Re: [PATCH V4] mm/gup: Clear the LRU flag of a page before adding to LRU batch

From: David Hildenbrand
Date: Wed Mar 26 2025 - 08:46:47 EST


On 26.03.25 13:42, Jinjiang Tu wrote:
Hi,


Hi!

We notiched a 12.3% performance regression for LibMicro pwrite testcase due to
commit 33dfe9204f29 ("mm/gup: clear the LRU flag of a page before adding to LRU batch").

The testcase is executed as follows, and the file is tmpfs file.
pwrite -E -C 200 -L -S -W -N "pwrite_t1k" -s 1k -I 500 -f $TFILE

Do we know how much that reflects real workloads? (IOW, how much should we care)


this testcase writes 1KB (only one page) to the tmpfs and repeats this step for many times. The Flame
graph shows the performance regression comes from folio_mark_accessed() and workingset_activation().

folio_mark_accessed() is called for the same page for many times. Before this patch, each call will
add the page to cpu_fbatches.activate. When the fbatch is full, the fbatch is drained and the page
is promoted to active list. And then, folio_mark_accessed() does nothing in later calls.

But after this patch, the folio clear lru flags after it is added to cpu_fbatches.activate.
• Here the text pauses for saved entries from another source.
-- ==== Sys2Proof/Machine/Crypto.lean ====
section
/-! DEFINITION. The published algorithms that the spec names: AES-128-CMAC (R28), SHA-384 and ECDSA P-384 (R405,
R407), CRC-32C and CRC-64/WE (R230, R365). -/

namespace Sys2Proof.Crypto

open Sys2Proof

/-! ## CRCs -/

/-- One bit of a CRC computed from the top bit down. -/
def crcStep (width poly crc : Nat) : Nat :=
  if crc.testBit (width - 1) then ((crc <<< 1) ^^^ poly) % 2 ^ width else (crc <<< 1) % 2 ^ width

def crcByte (width poly crc : Nat) (b : Byte) : Nat :=
  (List.range 8).foldl (fun c _ => crcStep width poly c) (crc ^^^ (b.toNat <<< (width - 8)))

/-- CRC-64/WE (R365). -/
def crc64 (bs : List Byte) : Nat :=
  bs.foldl (crcByte 64 0x42F0E1EBA9EA3693) 0xFFFFFFFFFFFFFFFF ^^^ 0xFFFFFFFFFFFFFFFF

/-- One bit of a reflected CRC. -/
def crcStepR (poly crc : Nat) : Nat := if crc % 2 = 1 then (crc >>> 1) ^^^ poly else crc >>> 1

/-- CRC-32C (Castagnoli), reflected. -/
def crc32c (bs : List Byte) : Nat :=
  bs.foldl (fun c b => (List.range 8).foldl (fun c _ => crcStepR 0x82F63B78 c) (c ^^^ b.toNat)) 0xFFFFFFFF ^^^ 0xFFFFFFFF

/-! ## AES-128 and CMAC -/

/-- Multiplication by x in the field of AES. -/
def xtime (a : Nat) : Nat := if a < 128 then 2 * a else (2 * a) ^^^ 0x11B

/-- Multiplication in the field of AES. -/
def gmul (a b : Nat) : Nat :=
  ((List.range 8).foldl (fun (p : Nat × Nat) i => (if b.testBit i then p.1 ^^^ p.2 else p.1, xtime p.2)) (0, a)).1

/-- The 254th power: the field's inverse, 0 for 0. -/
def ginv (a : Nat) : Nat :=
  let a2 := gmul a a
  let a4 := gmul a2 a2
  let a8 := gmul a4 a4
  let a16 := gmul a8 a8
  let a32 := gmul a16 a16
  let a64 := gmul a32 a32
  let a128 := gmul a64 a64
  gmul a128 (gmul a64 (gmul a32 (gmul a16 (gmul a8 (gmul a4 a2)))))

/-- The S-box of FIPS 197. -/
def sbox (a : Nat) : Nat :=
  let i := ginv a
  let rot := fun n : Nat => ((i <<< n) ||| (i >>> (8 - n))) % 256
  i ^^^ rot 1 ^^^ rot 2 ^^^ rot 3 ^^^ rot 4 ^^^ 0x63

def sboxTable : Array Nat := ((List.range 256).map sbox).toArray

def sub (a : Nat) : Nat := sboxTable.getD a 0

/-- The next round key from the present one. -/
def nextKey (k : List Nat) (rc : Nat) : List Nat :=
  let g := fun i : Nat => k.getD i 0
  let t := [sub (g 13) ^^^ rc, sub (g 14), sub (g 15), sub (g 12)]
  let w0 := (List.range 4).map fun i => g i ^^^ t.getD i 0
  let w1 := (List.range 4).map fun i => g (4 + i) ^^^ w0.getD i 0
  let w2 := (List.range 4).map fun i => g (8 + i) ^^^ w1.getD i 0
  let w3 := (List.range 4).map fun i => g (12 + i) ^^^ w2.getD i 0
  w0 ++ w1 ++ w2 ++ w3

def addKey (a k : List Nat) : List Nat := (a.zip k).map fun p => p.1 ^^^ p.2

def shiftRows (a : List Nat) : List Nat :=
  (List.range 16).map fun i => a.getD ((i + 4 * (i % 4)) % 16) 0

def mixColumns (a : List Nat) : List Nat :=
  (List.range 16).map fun i =>
    let c := i / 4 * 4
    let g := fun j : Nat => a.getD (c + (i + j) % 4) 0
    gmul (g 0) 2 ^^^ gmul (g 1) 3 ^^^ g 2 ^^^ g 3

/-- AES-128 of one block, as lists of byte values. -/
def aesBlock (key block : List Nat) : List Nat :=
  let r := (List.range 9).foldl (fun (p : List Nat × List Nat × Nat) _ =>
    let k := nextKey p.2.1 p.2.2
    (addKey (mixColumns (shiftRows (p.1.map sub))) k, k, xtime p.2.2)) (addKey block key, key, 1)
  addKey (shiftRows (r.1.map sub)) (nextKey r.2.1 r.2.2)

/-- A block as a number, most significant byte first, and back. -/
def beNat (bs : List Nat) : Nat := bs.foldl (fun a b => 256 * a + b) 0

def beBytes : Nat → Nat → List Nat
  | 0, _ => []
  | n + 1, v => v / 256 ^ n % 256 :: beBytes n v

/-- Doubling in the field of CMAC. -/
def cmacDouble (v : Nat) : Nat :=
  if v.testBit 127 then ((v <<< 1) % 2 ^ 128) ^^^ 0x87 else (v <<< 1) % 2 ^ 128

/-- AES-128-CMAC: the 16-byte tag of a message. -/
def cmac (key : List Byte) (msg : List Byte) : List Byte :=
  let k := key.map BitVec.toNat
  let m := msg.map BitVec.toNat
  let l := beNat (aesBlock k (List.replicate 16 0))
  let k1 := cmacDouble l
  let n := if m = [] then 1 else (m.length + 15) / 16
  let last := m.drop (16 * (n - 1))
  let lastBlock := if last.length = 16 then beNat last ^^^ k1
    else beNat (last ++ 0x80 :: List.replicate (15 - last.length) 0) ^^^ cmacDouble k1
  let x := (List.range (n - 1)).foldl (fun x i =>
    beNat (aesBlock k (beBytes 16 (x ^^^ beNat ((m.drop (16 * i)).take 16))))) 0
  (aesBlock k (beBytes 16 (x ^^^ lastBlock))).map (BitVec.ofNat 8)

/-! ## SHA-384 -/

/-- Integer root: the largest `r` below 2^n with `r ^ k ≤ v`, bit by bit. -/
def iroot (k v : Nat) : Nat → Nat → Nat
  | 0, r => r
  | n + 1, r => let t := r + 2 ^ n; if t ^ k ≤ v then iroot k v n t else iroot k v n r

def isPrime (n : Nat) : Bool := decide (2 ≤ n) && (List.range n).all fun d => decide (d < 2 ∨ n % d ≠ 0)

/-- The first 80 primes. -/
def primes80 : List Nat := (List.range 410).filter isPrime

/-- Round constants: fractional parts of cube roots. -/
def shaK : List Nat := primes80.map fun p => iroot 3 (p * 2 ^ 192) 68 0 % 2 ^ 64

/-- Initial values: fractional parts of the square roots of the ninth to sixteenth primes. -/
def shaInit : List Nat := ((primes80.drop 8).take 8).map fun p => iroot 2 (p * 2 ^ 128) 70 0 % 2 ^ 64

def m64 (v : Nat) : Nat := v % 18446744073709551616

def rotr (v n : Nat) : Nat := m64 ((v >>> n) ||| (v <<< (64 - n)))

/-- The message schedule, newest word first. -/
def schedule : Nat → List Nat → List Nat
  | 0, w => w
  | n + 1, w =>
    let g := fun i : Nat => w.getD i 0
    let s0 := rotr (g 14) 1 ^^^ rotr (g 14) 8 ^^^ (g 14 >>> 7)
    let s1 := rotr (g 1) 19 ^^^ rotr (g 1) 61 ^^^ (g 1 >>> 6)
    schedule n (m64 (g 15 + s0 + g 6 + s1) :: w)

/-- One compression of SHA-512. -/
def compress (h : List Nat) (block : List Nat) : List Nat :=
  let w0 := (List.range 16).map fun i => beNat ((block.drop (8 * i)).take 8)
  let w := (schedule 64 w0.reverse).reverse
  let r := (w.zip shaK).foldl (fun (v : List Nat) p =>
    let g := fun i : Nat => v.getD i 0
    let s1 := rotr (g 4) 14 ^^^ rotr (g 4) 18 ^^^ rotr (g 4) 41
    let ch := (g 4 &&& g 5) ^^^ ((18446744073709551615 - g 4) &&& g 6)
    let t1 := g 7 + s1 + ch + p.2 + p.1
    let s0 := rotr (g 0) 28 ^^^ rotr (g 0) 34 ^^^ rotr (g 0) 39
    let maj := (g 0 &&& g 1) ^^^ (g 0 &&& g 2) ^^^ (g 1 &&& g 2)
    [m64 (t1 + s0 + maj), g 0, g 1, g 2, m64 (g 3 + t1), g 4, g 5, g 6]) h
  (h.zip r).map fun p => m64 (p.1 + p.2)

/-- SHA-384 of a message: 48 bytes. -/
def sha384 (msg : List Byte) : List Byte :=
  let m := msg.map BitVec.toNat
  let pad := (239 - m.length % 128) % 128
  let full := m ++ 0x80 :: List.replicate pad 0 ++ beBytes 16 (8 * m.length)
  let h := (List.range (full.length / 128)).foldl (fun h i => compress h ((full.drop (128 * i)).take 128)) shaInit
  ((h.take 6).flatMap (beBytes 8)).map (BitVec.ofNat 8)

/-! ## ECDSA P-384 -/

def p384 : Nat := 2 ^ 384 - 2 ^ 128 - 2 ^ 96 + 2 ^ 32 - 1

def n384 : Nat :=
  0xFFFFFFFFFFFFFFFFFFFFFFFFFFFFFFFFFFFFFFFFFFFFFFFFC7634D81F4372DDF581A0DB248B0A77AECEC196ACCC52973

def b384 : Nat :=
  0xB3312FA7E23EE7E4988E056BE3F82D19181D9C6EFE8141120314088F5013875AC656398D8A2ED19D2A85C8EDD3EC2AEF

def g384 : Nat × Nat :=
  (0xAA87CA22BE8B05378EB1C71EF320AD746E1D3B628BA79B9859F741E082542A385502F25DBF55296C3A545E3872760AB7,
   0x3617DE4A96262C6F5D9E98BF9292DC29F8F41DBD289A147CE9DA3113B5F0B8C00A60B1CE1D7E819D7A431D7C90EA0E5F)

/-- Modular power by `n` bits of the exponent, from the lowest up. -/
def modPow (m : Nat) : Nat → Nat → Nat → Nat → Nat
  | 0, _, _, acc => acc
  | n + 1, b, e, acc => modPow m n (b * b % m) (e / 2) (if e % 2 = 1 then acc * b % m else acc)

/-- Inverse modulo a prime. -/
def modInv (m a : Nat) : Nat := modPow m 384 a (m - 2) 1

/-- A point of the curve in Jacobian coordinates: x = X / Z², y = Y / Z³, Z = 0 at infinity. -/
structure Point where
  x : Nat
  y : Nat
  z : Nat

/-- The difference modulo the prime, of a number below it or a product of two of them from the left. -/
def subMod (a b : Nat) : Nat := (a + (p384 - b % p384)) % p384

/-- Twice a point of y² = x³ − 3x + b. -/
def ecDouble (a : Point) : Point :=
  let delta := a.z * a.z % p384
  let gamma := a.y * a.y % p384
  let beta := a.x * gamma % p384
  let alpha := 3 * subMod a.x delta * (a.x + delta) % p384
  let x := subMod (alpha * alpha) (8 * beta)
  { x := x, y := subMod (alpha * subMod (4 * beta) x) (8 * gamma * gamma), z := 2 * a.y * a.z % p384 }

/-- Sum of two points. -/
def ecAdd (a b : Point) : Point :=
  if a.z = 0 then b
  else if b.z = 0 then a
  else
    let aa := a.z * a.z % p384
    let bb := b.z * b.z % p384
    let u := a.x * bb % p384
    let s := a.y * b.z * bb % p384
    let h := subMod (b.x * aa) u
    let r := subMod (b.y * a.z * aa) s
    if h = 0 then (if r = 0 then ecDouble a else { x := 1, y := 1, z := 0 })
    else
      let hh := h * h % p384
      let hhh := h * hh % p384
      let v := u * hh % p384
      let x := subMod (r * r) (hhh + 2 * v)
      { x := x, y := subMod (r * subMod v x) (s * hhh), z := a.z * b.z * h % p384 }

/-- A multiple of a point, by `n` bits of the factor from the highest down. -/
def ecMul : Nat → Nat → Point → Point
  | 0, _, _ => { x := 1, y := 1, z := 0 }
  | n + 1, k, p =>
    let r := ecDouble (ecMul n (k / 2) p)
    if k % 2 = 1 then ecAdd r p else r

/-- Signature `r ‖ s` over a message under a key `x ‖ y`, all big-endian (FIPS 186-5, with SHA-384). -/
def ecdsaVerify (key sig msg : List Byte) : Bool :=
  let num := fun bs : List Byte => beNat (bs.map BitVec.toNat)
  let x := num (key.take 48)
  let y := num (key.drop 48)
  let r := num (sig.take 48)
  let s := num (sig.drop 48)
  if x ≥ p384 ∨ y ≥ p384 ∨ (y * y) % p384 ≠ (x * x * x + (p384 - 3) * x + b384) % p384 ∨ r = 0 ∨ r ≥ n384 ∨ s = 0
    ∨ s ≥ n384 then false
  else
    let z := num (sha384 msg)
    let w := modInv n384 s
    let q := ecAdd (ecMul 384 (z * w % n384) { x := g384.1, y := g384.2, z := 1 })
      (ecMul 384 (r * w % n384) { x := x, y := y, z := 1 })
    if q.z = 0 then false
    else
      let i := modInv p384 q.z
      decide (q.x * i % p384 * i % p384 % n384 = r)

end Sys2Proof.Crypto
end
After then,
folio_mark_accessed will never call folio_activate() again due to the page is without lru flag, and
the fbatch will not be full and the folio will not be marked active, later folio_mark_accessed()
calls will always call workingset_activation(), leading to performance regression.

Would there be a good place to drain the LRU to effectively get that processed? (we can always try draining if the LRU flag is not set)


--
Cheers,

David / dhildenb